Long Island University C. W. Post Campus
cwpost.liu.edu/cwis/cwp/
File:Liu post logo.jpgLIU Post (formerly named C.W. Post Campus of Long Island University and often referred to as C.W. Post) is a private institution of higher education located in Brookville in Nassau County, New York, United States. It is the largest campus of the private Long Island University system.
The campus is named after breakfast cereal inventor Charles William Post, father of Marjorie Merriweather Post, who sold the property to LIU in 1951 for $200,000 ($1,790,769 today). Three years after it acquired the property, LIU renamed it in honor of Post's father.
Read more about Long Island University C. W. Post Campus: History, Campus, Residence Life, Academics, Rebranding Campaign, Accreditations, Rankings, Student Life, Athletics, Notable Faculty, Notable Alumni
Famous quotes containing the words long, island, university and/or post:
“To be shelterless and alone in the open country, hearing the wind moan and watching for day through the whole long weary night; to listen to the falling rain, and crouch for warmth beneath the lee of some old barn or rick, or in the hollow of a tree; are dismal thingsbut not so dismal as the wandering up and down where shelter is, and beds and sleepers are by thousands; a houseless rejected creature.”

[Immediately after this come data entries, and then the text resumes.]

theorem skipStart_moves {P : List Part} {s0 : State} (t apply : Nat) {s : State} (hP : Covers P [.events, .ports, .stations, .tasks, .faults, .ledger, .keeper, .sessions, .host, .sent])
    (hM : Moves P s0 s) : Moves P s0 (skipStart t apply s) := by
  unfold skipStart
  repeat' (first
    | with_reducible assumption
    | with_reducible exact Or.inl rfl
    | with_reducible exact hP.trans (by decide)
    | exact Or.inr (hP.mem (by decide))
    | exact hP.mem (by decide)
    | with_reducible refine of_pair ‹_ = (_, _)› ?_
    | with_reducible apply taskEvent_moves
    | with_reducible apply dispatch_moves
    | with_reducible apply modTask_moves
    | with_reducible apply ledger_moves
    | with_reducible apply report_moves
    | with_reducible apply ite_moves
    | with_reducible apply ite_moves_snd
    | with_reducible intro _
    | split
    | with_reducible exact id
    | with_reducible exact Or.inl ⟨rfl, rfl⟩
    | with_reducible exact Or.inl ⟨rfl, rfl, rfl⟩
    | with_reducible exact Or.inl ⟨rfl, rfl, rfl, rfl⟩
    | with_reducible exact Or.inl ⟨rfl, rfl, rfl, rfl, rfl⟩
    | decide
    | with_reducible apply ite_le
    | exact Nat.le_of_ble_eq_true rfl
    | with_reducible refine Moves.chg rfl ?_ ?_ ?_ ?_ ?_ ?_ ?_ ?_ ?_ ?_ ?_ ?_ ?_ ?_ ?_ ?_ ?_ ?_ ?_ ?_ ?_ ?_ ?_ ?_ ?_ ?_ ?_ ?_ ?_ ?_ ?_ ?_ ?_ ?_
    | with_reducible refine Or.inr (And.intro ?_ ?_)
    | with_reducible refine And.intro ?_ ?_)

theorem startTask_moves {P : List Part} {s0 : State} (t tp count : Nat) {s : State} (hP : Covers P [.draws, .events, .ports, .stations, .tasks, .forces, .memory, .memctl, .wards, .faults, .ledger, .keeper, .sessions, .host, .sent])
    (hM : Moves P s0 s) : Moves P s0 (startTask t tp count s) := by
  unfold startTask
  repeat' (first
    | with_reducible assumption
    | with_reducible exact Or.inl rfl
    | with_reducible exact hP.trans (by decide)
    | exact Or.inr (hP.mem (by decide))
    | exact hP.mem (by decide)
    | with_reducible refine of_pair ‹_ = (_, _)› ?_
    | with_reducible apply skipStart_moves
    | with_reducible apply swapTask_moves
    | with_reducible apply dispatch_moves
    | with_reducible apply modTask_moves
    | with_reducible apply when_moves
    | with_reducible apply ite_moves
    | with_reducible apply ite_moves_snd
    | with_reducible intro _
    | split
    | with_reducible exact id
    | with_reducible exact Or.inl ⟨rfl, rfl⟩
    | with_reducible exact Or.inl ⟨rfl, rfl, rfl⟩
    | with_reducible exact Or.inl ⟨rfl, rfl, rfl, rfl⟩
    | with_reducible exact Or.inl ⟨rfl, rfl, rfl, rfl, rfl⟩
    | decide
    | with_reducible apply ite_le
    | exact Nat.le_of_ble_eq_true rfl
    | with_reducible refine Moves.chg rfl ?_ ?_ ?_ ?_ ?_ ?_ ?_ ?_ ?_ ?_ ?_ ?_ ?_ ?_ ?_ ?_ ?_ ?_ ?_ ?_ ?_ ?_ ?_ ?_ ?_ ?_ ?_ ?_ ?_ ?_ ?_ ?_ ?_ ?_
    | with_reducible refine Or.inr (And.intro ?_ ?_)
    | with_reducible refine And.intro ?_ ?_)

theorem reschedule_moves {P : List Part} {s0 : State}  {s : State} (hP : Covers P [.sequencer])
    (hM : Moves P s0 s) : Moves P s0 (reschedule s) := by
  unfold reschedule
  repeat' (first
    | with_reducible assumption
    | with_reducible exact Or.inl rfl
    | with_reducible exact hP.trans (by decide)
    | exact Or.inr (hP.mem (by decide))
    | exact hP.mem (by decide)
    | with_reducible refine of_pair ‹_ = (_, _)› ?_
    | with_reducible apply ite_moves
    | with_reducible apply ite_moves_snd
    | with_reducible intro _
    | split
    | with_reducible exact id
    | with_reducible exact Or.inl ⟨rfl, rfl⟩
    | with_reducible exact Or.inl ⟨rfl, rfl, rfl⟩
    | with_reducible exact Or.inl ⟨rfl, rfl, rfl, rfl⟩
    | with_reducible exact Or.inl ⟨rfl, rfl, rfl, rfl, rfl⟩
    | decide
    | with_reducible apply ite_le
    | exact Nat.le_of_ble_eq_true rfl
    | with_reducible refine Moves.chg rfl ?_ ?_ ?_ ?_ ?_ ?_ ?_ ?_ ?_ ?_ ?_ ?_ ?_ ?_ ?_ ?_ ?_ ?_ ?_ ?_ ?_ ?_ ?_ ?_ ?_ ?_ ?_ ?_ ?_ ?_ ?_ ?_ ?_ ?_
    | with_reducible refine Or.inr (And.intro ?_ ?_)
    | with_reducible refine And.intro ?_ ?_)

theorem setStation_moves {P : List Part} {s0 : State} (st port new : Nat) {s : State} (hP : Covers P [.events, .stations, .ledger, .keeper, .sessions, .host])
    (hM : Moves P s0 s) : Moves P s0 (setStation st port new s) := by
  unfold setStation
  repeat' (first
    | with_reducible assumption
    | with_reducible exact Or.inl rfl
    | with_reducible exact hP.trans (by decide)
    | exact Or.inr (hP.mem (by decide))
    | exact hP.mem (by decide)
    | with_reducible refine of_pair ‹_ = (_, _)› ?_
    | with_reducible apply modStn_moves
    | with_reducible apply ledger_moves
    | with_reducible apply raise_moves
    | with_reducible apply ite_moves
    | with_reducible apply ite_moves_snd
    | with_reducible intro _
    | split
    | with_reducible exact id
    | with_reducible exact Or.inl ⟨rfl, rfl⟩
    | with_reducible exact Or.inl ⟨rfl, rfl, rfl⟩
    | with_reducible exact Or.inl ⟨rfl, rfl, rfl, rfl⟩
    | with_reducible exact Or.inl ⟨rfl, rfl, rfl, rfl, rfl⟩
    | decide
    | with_reducible apply ite_le
    | exact Nat.le_of_ble_eq_true rfl
    | with_reducible refine Moves.chg rfl ?_ ?_ ?_ ?_ ?_ ?_ ?_ ?_ ?_ ?_ ?_ ?_ ?_ ?_ ?_ ?_ ?_ ?_ ?_ ?_ ?_ ?_ ?_ ?_ ?_ ?_ ?_ ?_ ?_ ?_ ?_ ?_ ?_ ?_
    | with_reducible refine Or.inr (And.intro ?_ ?_)
    | with_reducible refine And.intro ?_ ?_)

—Charles Dickens (18121870)
“Your kind doesnt just kill men. You murder their spirits, you strangle their last breath of hope and freedom, so that you, the chosen few, can rule your slaves in ease and luxury. Youre a sadist just like the others, Heiser, with no resource but violence and no feeling but fear, the kind youre feeling now. Youre drowning, Heiser, drowning in the ocean of blood around this barren little island you call the New Order.”
—Curtis Siodmak (19021988)
“The university must be retrospective. The gale that gives direction to the vanes on all its towers blows out of antiquity.”
—Ralph Waldo Emerson (18031882)
“My business is stanching blood and feeding fainting men; my post the open field between the bullet and the hospital. I sometimes discuss the application of a compress or a wisp of hay under a broken limb, but not the bearing and merits of a political movement. I make gruelnot speeches; I write letters home for wounded soldiers, not political addresses.”